Did you get a transaction ID from your bank or something? Check your netbanking account if not! Wait 7 days and see, it should automatically credit back well before the stipulated time!


----------



## bssunilreddy (Aug 5, 2014)

abracadabra said:


> Did you get a transaction ID from your bank or something? Check your netbanking account if not! Wait 7 days and see, it should automatically credit back well before the stipulated time!



+1 to this.


----------



## AbhMkh (Aug 5, 2014)

abracadabra said:


> Did you get a transaction ID from your bank or something? Check your netbanking account if not! Wait 7 days and see, it should automatically credit back well before the stipulated time!

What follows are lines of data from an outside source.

/-- R116: UPDATE adds one to diag_count modulo 2^32, whatever ready is, emits nothing and changes nothing else. -/
def Obligations.UpdateCountsOneTick : Prop :=
  ∀ s : State, s.busy = false → ∃ t, exec .update s = .next t ∧
    t.diagCount.toNat = (s.diagCount.toNat + 1) % 2 ^ 32 ∧ t = { s with diagCount := t.diagCount }

/-- R117 to R120: the queries return 240, 240, true and diag_count in every lifecycle state, and change nothing else. -/
def Obligations.QueriesReturnTheirValues : Prop :=
  ∀ s : State, s.busy = false →
    exec .getWidth s = .next { s with returns := s.returns ++ [.u16 240] } ∧
    exec .getHeight s = .next { s with returns := s.returns ++ [.u16 240] } ∧
    exec .getIsColor s = .next { s with returns := s.returns ++ [.bool true] } ∧
    exec .getDiagCount s = .next { s with returns := s.returns ++ [.u32 s.diagCount] }

/-- R122: while ready is false FILL and DRAW_PIXEL emit nothing and change nothing, UPDATE counts, and the queries answer. -/
def Obligations.BeforeSetupNothingIsSent : Prop :=
  ∀ s : State, s.busy = false → s.ready = false →
    (∀ r g b, exec (.fill r g b) s = .next s) ∧
    (∀ x y r g b, exec (.drawPixel x y r g b) s = .next s) ∧
    exec .update s = .next { s with diagCount := s.diagCount + 1 } ∧
    (∀ i ∈ ([.getWidth, .getHeight, .getIsColor, .getDiagCount] : List Instr),
      ∃ v, exec i s = .next { s with returns := s.returns ++ [v] })

/-! Faults and priority (R129 to R132). -/

/-- R130, R132: every host operation faults CONCURRENT_OP while busy, before anything else is looked at. -/
def Obligations.BusyHostOperationFaults : Prop :=
  ∀ (i : Instr) (s : State), isHostInstr i = true → s.busy = true → exec i s = .fault .concurrentOp

/-- R129, R130, R132: a host operation stops only as CONCURRENT_OP while busy or as SETUP_REPEATED on a second SETUP; in every
other case it runs and busy is false after it. So no host operation reaches WINDOW_INVALID. -/
def Obligations.HostOperationsStopOnlyAsTheSpecSays : Prop :=
  ∀ (i : Instr) (s : State), isHostInstr i = true →
    (s.busy = true ∧ exec i s = .fault .concurrentOp) ∨
    (s.busy = false ∧ i = .setup ∧ s.setupDone = true ∧ exec i s = .fault .setupRepeated) ∨
    (s.busy = false ∧ (i = .setup → s.setupDone = false) ∧ ∃ t, exec i s = .next t ∧ t.busy = false)

/-! The panel (R48 to R60). -/

/-- R49: a command byte is taken as the panel's command, resets the count, and for 0x2C alone moves the pointer to the
window's origin. The bounds and every byte of the frame memory are kept, which for the software reset 0x01 is the model's
reading (log 25). A byte while select is deasserted is not received. -/
def Obligations.CommandByteAtThePanel : Prop :=
  (∀ (c : Byte) (s : State), Accepting s → ∃ t, exec (.writeCmd c) s = .next t ∧
    t.panel.cmd = some c ∧ t.panel.pidx = 0 ∧ GramSame s t ∧
    t.panel.xs = s.panel.xs ∧ t.panel.xe = s.panel.xe ∧ t.panel.ys = s.panel.ys ∧ t.panel.ye = s.panel.ye ∧
    t.panel.hiLatch = s.panel.hiLatch ∧
    t.panel.wc = (if c = 0x2C then s.panel.xs.toNat else s.panel.wc) ∧
    t.panel.wr = (if c = 0x2C then s.panel.ys.toNat else s.panel.wr) ∧
    t.panel.half = (if c = 0x2C then .hi else s.panel.half)) ∧
  (∀ (b : Byte) (s : State), s.cs = .deasserted → (emit (.byte b) s).panel = s.panel)

/-- R50: the first four data bytes after 0x2A set the column bounds, after 0x2B the row bounds, high byte first; later ones
leave the frame memory and the pointer alone (the bounds are then anything, log 7). -/
def Obligations.WindowBytesAtThePanel : Prop :=
  ∀ (d : Byte) (s : State), Accepting s → (s.panel.cmd = some 0x2A ∨ s.panel.cmd = some 0x2B) →
    ∃ t, exec (.writeData8 d) s = .next t ∧ t.panel.pidx = s.panel.pidx + 1 ∧ t.panel.cmd = s.panel.cmd ∧
      GramSame s t ∧ t.panel.wc = s.panel.wc ∧ t.panel.wr = s.panel.wr ∧ t.panel.half = s.panel.half ∧
      t.panel.hiLatch = s.panel.hiLatch ∧
      (s.panel.pidx < 4 →
        t.panel.xs = (if s.panel.cmd = some 0x2A ∧ s.panel.pidx = 0 then d ++ s.panel.xs.extractLsb' 0 8
          else if s.panel.cmd = some 0x2A ∧ s.panel.pidx = 1 then s.panel.xs.extractLsb' 8 8 ++ d else s.panel.xs) ∧
        t.panel.xe = (if s.panel.cmd = some 0x2A ∧ s.panel.pidx = 2 then d ++ s.panel.xe.extractLsb' 0 8
          else if s.panel.cmd = some 0x2A ∧ s.panel.pidx = 3 then s.panel.xe.extractLsb' 8 8 ++ d else s.panel.xe) ∧
        t.panel.ys = (if s.panel.cmd = some 0x2B ∧ s.panel.pidx = 0 then d ++ s.panel.ys.extractLsb' 0 8
          else if s.panel.cmd = some 0x2B ∧ s.panel.pidx = 1 then s.panel.ys.extractLsb' 8 8 ++ d else s.panel.ys) ∧
        t.panel.ye = (if s.panel.cmd = some 0x2B ∧ s.panel.pidx = 2 then d ++ s.panel.ye.extractLsb' 0 8
          else if s.panel.cmd = some 0x2B ∧ s.panel.pidx = 3 then s.panel.ye.extractLsb' 8 8 ++ d else s.panel.ye))

/-- R51, R52: after 0x2C the first byte of a pixel is latched and stores nothing; the second stores the pixel at the
pointer's cell, most significant byte first, and no other byte of the frame memory changes, or stores nothing outside
240 × 240; the pointer then advances row-major. Beyond the window, where R52 lets every cell take any value, no byte keeps a
known value (the model's form of that, log 8); an inverted window is read literally (log 27). -/
def Obligations.PixelBytesAtThePanel : Prop :=
  ∀ (d : Byte) (s : State), Accepting s → s.panel.cmd = some 0x2C → ∃ t, exec (.writeData8 d) s = .next t ∧
    t.panel.xs = s.panel.xs ∧ t.panel.xe = s.panel.xe ∧ t.panel.ys = s.panel.ys ∧ t.panel.ye = s.panel.ye ∧
    (s.panel.half = .hi → t.panel.half = .lo ∧ t.panel.hiLatch = d ∧ GramSame s t ∧
      t.panel.wc = s.panel.wc ∧ t.panel.wr = s.panel.wr) ∧
    (s.panel.half = .lo → t.panel.half = .hi ∧
      (if s.panel.xe.toNat < s.panel.wc + 1 then t.panel.wc = s.panel.xs.toNat ∧ t.panel.wr = s.panel.wr + 1
        else t.panel.wc = s.panel.wc + 1 ∧ t.panel.wr = s.panel.wr) ∧
      if s.panel.ye.toNat < s.panel.wr ∨ 240 ≤ s.panel.xs.toNat ∨ 240 ≤ s.panel.xe.toNat ∨ 240 ≤ s.panel.ys.toNat ∨
          240 ≤ s.panel.ye.toNat then ∀ a, gramRead t.panel.gram a = none
      else if s.panel.wc < 240 ∧ s.panel.wr < 240 then
        gramRead t.panel.gram (cellAddr s.panel.wc s.panel.wr) = some s.panel.hiLatch ∧
        gramRead t.panel.gram (cellAddr s.panel.wc s.panel.wr + 1) = some d ∧
        ∀ a, a ≠ cellAddr s.panel.wc s.panel.wr → a ≠ cellAddr s.panel.wc s.panel.wr + 1 →
          gramRead t.panel.gram a = gramRead s.panel.gram a
      else GramSame s t)

/-- R54: data after any other command changes neither the frame memory nor the bounds nor the pointer: one byte, a 16-bit
value, or a run. -/
def Obligations.OtherDataKeepsThePanel : Prop :=
  ∀ (c : Byte) (s : State), Accepting s → s.panel.cmd = some c → c ≠ 0x2A → c ≠ 0x2B → c ≠ 0x2C →
    (∀ d, ∃ t, exec (.writeData8 d) s = .next t ∧ PanelKept s t) ∧
    (∀ v, ∃ t, exec (.writeData16 v) s = .next t ∧ PanelKept s t) ∧
    (∀ v n, ∃ t, exec (.writeColorRun v n) s = .next t ∧ PanelKept s t)

/-- A 16-bit value after 0x2C, with the panel expecting a high byte and its pointer inside a legal window, is one pixel: it
changes exactly the two bytes of the cell the pointer addresses (R51). -/
def Obligations.WriteData16StoresOnePixel : Prop :=
  ∀ (v : U16) (s : State), Accepting s → s.panel.cmd = some 0x2C → s.panel.half = .hi →
    s.panel.xs.toNat < 240 → s.panel.xe.toNat < 240 → s.panel.ys.toNat < 240 → s.panel.ye.toNat < 240 →
    s.panel.wr ≤ s.panel.ye.toNat → s.panel.wc < 240 →
    ∃ t, exec (.writeData16 v) s = .next t ∧ gramCell t.panel.gram s.panel.wc s.panel.wr = some v ∧
      ∀ a, a ≠ cellAddr s.panel.wc s.panel.wr → a ≠ cellAddr s.panel.wc s.panel.wr + 1 →
        gramRead t.panel.gram a = gramRead s.panel.gram a

/-- A run of n pixels, no more than the window holds, into a primed panel: the first n cells of the window, row-major, hold the
colour, and every other byte of the frame memory is unchanged (R51, R84). -/
def Obligations.ColorRunFillsTheWindowInOrder : Prop :=
  ∀ (v : U16) (n x1 y1 x2 y2 : Nat) (s : State), Accepting s → s.panel.cmd = some 0x2C → s.panel.half = .hi →
    s.panel.xs.toNat = x1 → s.panel.xe.toNat = x2 → s.panel.ys.toNat = y1 → s.panel.ye.toNat = y2 →
    s.panel.wc = x1 → s.panel.wr = y1 → x1 ≤ x2 → x2 < 240 → y1 ≤ y2 → y2 < 240 →
    n ≤ (x2 - x1 + 1) * (y2 - y1 + 1) →
    ∃ t, exec (.writeColorRun v n) s = .next t ∧
      (∀ k, k < n → gramCell t.panel.gram (x1 + k % (x2 - x1 + 1)) (y1 + k / (x2 - x1 + 1)) = some v) ∧
      (∀ a, (∀ k, k < n →
          a ≠ cellAddr (x1 + k % (x2 - x1 + 1)) (y1 + k / (x2 - x1 + 1)) ∧
          a ≠ cellAddr (x1 + k % (x2 - x1 + 1)) (y1 + k / (x2 - x1 + 1)) + 1) →
        gramRead t.panel.gram a = gramRead s.panel.gram a)

/-- R57: a byte sent while the controller's reset is active or its settle time runs (the model's intervals, log 9) leaves no byte
of the frame memory with a known value (the model's form of an unspecified content, log 8), and the block's own state is as it
would be otherwise. -/
def Obligations.ForbiddenIntervalLosesThePanel : Prop :=
  ∀ (b : Byte) (s : State), ¬ Accepting s →
    (∃ t, exec (.writeCmd b) s = .next t ∧ (∀ a, gramRead t.panel.gram a = none) ∧
      Emits s t (txnEvents .cmd [b]) ∧ BusFrame s t) ∧
    (∃ t, exec (.writeData8 b) s = .next t ∧ (∀ a, gramRead t.panel.gram a = none) ∧
      Emits s t (txnEvents .data [b]) ∧ BusFrame s t)

/-- R58, the window law: after a legal window and exactly its number of pixels, in any grouping into data transactions, the
window's cells hold the pixels row-major and every other byte of the frame memory is unchanged. -/
def Obligations.WindowLaw : Prop :=
  ∀ (x1 y1 x2 y2 : Nat) (groups : List (List U16)) (s : State), Accepting s →
    x1 ≤ x2 → x2 < 240 → y1 ≤ y2 → y2 < 240 →
    groups.flatten.length = (x2 - x1 + 1) * (y2 - y1 + 1) →
    ∃ t, t = emitAll (windowEvents x1 y1 x2 y2 ++
        groups.flatMap (fun g => txnEvents .data (g.flatMap fun p => [p.extractLsb' 8 8, p.extractLsb' 0 8]))) s ∧
      (∀ k, k < groups.flatten.length →
        gramCell t.panel.gram (x1 + k % (x2 - x1 + 1)) (y1 + k / (x2 - x1 + 1)) = groups.flatten[k]?) ∧
      (∀ a, (∀ c r, x1 ≤ c → c ≤ x2 → y1 ≤ r → r ≤ y2 → a ≠ cellAddr c r ∧ a ≠ cellAddr c r + 1) →
        gramRead t.panel.gram a = gramRead s.panel.gram a)

/-- R59, the full-fill law: after a FILL with ready = true, or a FILL_RAW, every cell holds the quantized colour, no byte
outside the frame memory changed, and the pointer has passed the window. -/
def Obligations.FullFillLaw : Prop :=
  ∀ (r g b : Byte) (s : State) (i : Instr), Accepting s →
    (i = .fill r g b ∧ s.busy = false ∧ s.ready = true) ∨ i = .fillRaw r g b →
    ∃ t, exec i s = .next t ∧
      (∀ col row, col < 240 → row < 240 → gramCell t.panel.gram col row = some (quantizeColor r g b)) ∧
      (∀ a, 115200 ≤ a → gramRead t.panel.gram a = gramRead s.panel.gram a) ∧
      t.panel.wc = 0 ∧ t.panel.wr = 240 ∧ Accepting t

/-- R60, the pixel law: an accepted DRAW_PIXEL writes exactly the two bytes of its cell; a rejected one leaves every panel
field as it was. -/
def Obligations.PixelLaw : Prop :=
  ∀ (x y : Coord) (r g b : Byte) (s : State), s.busy = false →
    ∃ t, exec (.drawPixel x y r g b) s = .next t ∧
      if s.ready = true ∧ 0 ≤ x.toInt ∧ x.toInt < 240 ∧ 0 ≤ y.toInt ∧ y.toInt < 240 then
        Accepting s →
        gramCell t.panel.gram x.toInt.toNat y.toInt.toNat = some (quantizeColor r g b) ∧
        (∀ a, a ≠ cellAddr x.toInt.toNat y.toInt.toNat → a ≠ cellAddr x.toInt.toNat y.toInt.toNat + 1 →
          gramRead t.panel.gram a = gramRead s.panel.gram a) ∧ Accepting t
      else t.panel = s.panel

/-- R39: two fills of one colour emit identical events, and the second leaves every byte of the frame memory as the first
did. -/
def Obligations.FillIsIdempotent : Prop :=
  ∀ (r g b : Byte) (s : State), s.busy = false → s.ready = true → Accepting s →
    ∃ t u es, exec (.fill r g b) s = .next t ∧ exec (.fill r g b) t = .next u ∧
      Emits s t es ∧ Emits t u es ∧ GramSame t u

/-! Reset and step (R113, R141, R142). -/

/-- R141: the reset values the spec gives, for every configuration; dc, mosi and the panel are left out, since it gives them
none (log 2, 3, 4). -/
def Obligations.ResetValues : Prop :=
  ∀ c : Config,
    let s := State.resetWith c
    s.cfg = c ∧ s.ready = false ∧ s.setupDone = false ∧ s.busy = false ∧ s.diagCount = 0 ∧ s.seqPc = 0 ∧
    s.cs = .deasserted ∧ s.rst = .inactive ∧ s.bl = .off ∧ s.sclk = .low ∧ s.trace = [] ∧ s.returns = []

Yes, I can see the transaction record in my online statement.Allright, I will wait for 7 days and see


----------



## ico (Aug 6, 2014)

yeah, refund happens. Not much to worry.

But from next time, don't order pizza. Eat something better.


----------



## .jRay. (Aug 6, 2014)

ico said:


> yeah, refund happens. Not much to worry.
> 
> But from next time, don't order pizza. Eat something better.



Yeah. Eat something better, like a cheese burger.


----------



## eagle06 (Aug 10, 2014)

ya the money will be refunded in 5-7 days. I always use CoD for dominos as transaction failed couple of times for me.


----------